:: What this task involves ::
Go through the records and copy each line where the string "rates" occurs.

---

/-- The signed result lies in the signed range of its width (R293). -/
theorem rescaleSigned_range {n : Nat} (hn : 1 ≤ n) (bd r : Nat) :
    -(2 ^ (n - 1) : Int) ≤ rescaleSigned n bd r ∧ rescaleSigned n bd r < 2 ^ (n - 1) := by
  have hlt : (rescaleUnsigned n bd r : Int) < 2 ^ n := mod_cast rescaleUnsigned_lt n bd r
  have hdouble : (2 : Int) ^ n = 2 ^ (n - 1) * 2 := by rw [← pow_succ, Nat.sub_add_cancel hn]
  unfold rescaleSigned
  omega

/-- Settles O48: the shift by the sign of the difference of the widths, and the offset of half the range. -/
theorem rescaledResultsFillTheRange : Obligations.RescaledResultsFillTheRange := by
  intro w bd r hbd _
  obtain ⟨hlow, hhigh⟩ := rescaleSigned_range w.one_le_bits bd r
  refine ⟨fun h => rescaleUnsigned_of_le h r, fun h => rescaleUnsigned_of_lt h r, rescaleUnsigned_lt .., rfl, hlow,
    hhigh, fun hr => ⟨fun h => rescaleUnsigned_of_le_of_lt_two_pow h hr,
      fun h => rescaleUnsigned_of_lt_of_lt_two_pow h hr, fun hzero => ?zero, fun hmiddle => ?middle⟩⟩
  case zero =>
    rw [hzero, rescaleSigned, rescaleUnsigned_zero, Nat.cast_zero, zero_sub]
  case middle =>
    rw [hmiddle, rescaleSigned, rescaleUnsigned_middle w.one_le_bits hbd, Nat.cast_pow, Nat.cast_ofNat, sub_self]

/-- Settles O49: the three calls run the same sample, and answer its value or that value rescaled. -/
theorem rescaledVariantsAreOneSample : Obligations.RescaledVariantsAreOneSample := by
  intro w s t v h
  obtain ⟨u, x, hsample⟩ := produceSample_next s
  obtain ⟨hraw, hrescaled⟩ := hostCall_sample hsample
  rw [hraw] at h
  cases h
  exact hrescaled w

end Sys2Proof.Machine
end

section
/-! PROOFS. The configuration calls, the refusals of the interface and the calls of a core's life (R289 to R294,
R314, R321, R330 to R334). -/

namespace Sys2Proof.Machine

/-! ### Configuration calls -/

theorem Chan.ofNat?_index (i : Chan) : Chan.ofNat? i.index = some i := by
  cases i <;> rfl

theorem Chan.ofNat?_eq_none {n : Nat} (h : 4 < n) : Chan.ofNat? n = none := by
  fun_cases Chan.ofNat? n
  case case6 => rfl
  all_goals omega

theorem setMute_of_index (i : Chan) (b : Bool) (s : State) : setMute i.index b s =
    { s with settings := { s.settings with mute := s.settings.mute.set i b } } := by
  rw [setMute, Chan.ofNat?_index]

theorem setMute_of_gt {n : Nat} (h : 4 < n) (b : Bool) (s : State) : setMute n b s = s := by
  rw [setMute, Chan.ofNat?_eq_none h]

theorem setQuality_quality_eq_mean_iff (l : Nat) (s : State) :
    (setQuality l s).settings.quality = .mean ↔ 1 ≤ l ∧ s.settings.scratchAvailable = true := by
  unfold setQuality
  cases s.settings.scratchAvailable
  · simp
  · simp [Nat.one_le_iff_ne_zero]

/-- Settles O50: each call's equation, for the arguments it lets through. -/
theorem configurationCalls : Obligations.ConfigurationCalls := by
  refine ⟨fun s c r alloc hc hr => ?rates, fun s => ⟨rfl, rfl⟩,
    fun s l => ⟨rfl, setQuality_quality_eq_mean_iff l s⟩,
    fun s b => ⟨fun n hn => setMute_of_gt hn b s, fun i => ?mute⟩⟩
  case rates =>
    refine ⟨_, setClockAndRate_of_pos hc hr alloc s, tickRatio_eq c r, fun h => ?_, fun h => ?_, rfl⟩ <;>
      rw [h] <;> rfl
  case mute =>
    rw [setMute_of_index]
    exact ⟨PerChan.get_set_self .., fun j hj => PerChan.get_set_ne _ _ hj, rfl⟩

---

:: Result for this exercise ::
  refine ⟨fun s c r alloc hc hr => ?rates, fun s => ⟨rfl, rfl⟩,
  case rates =>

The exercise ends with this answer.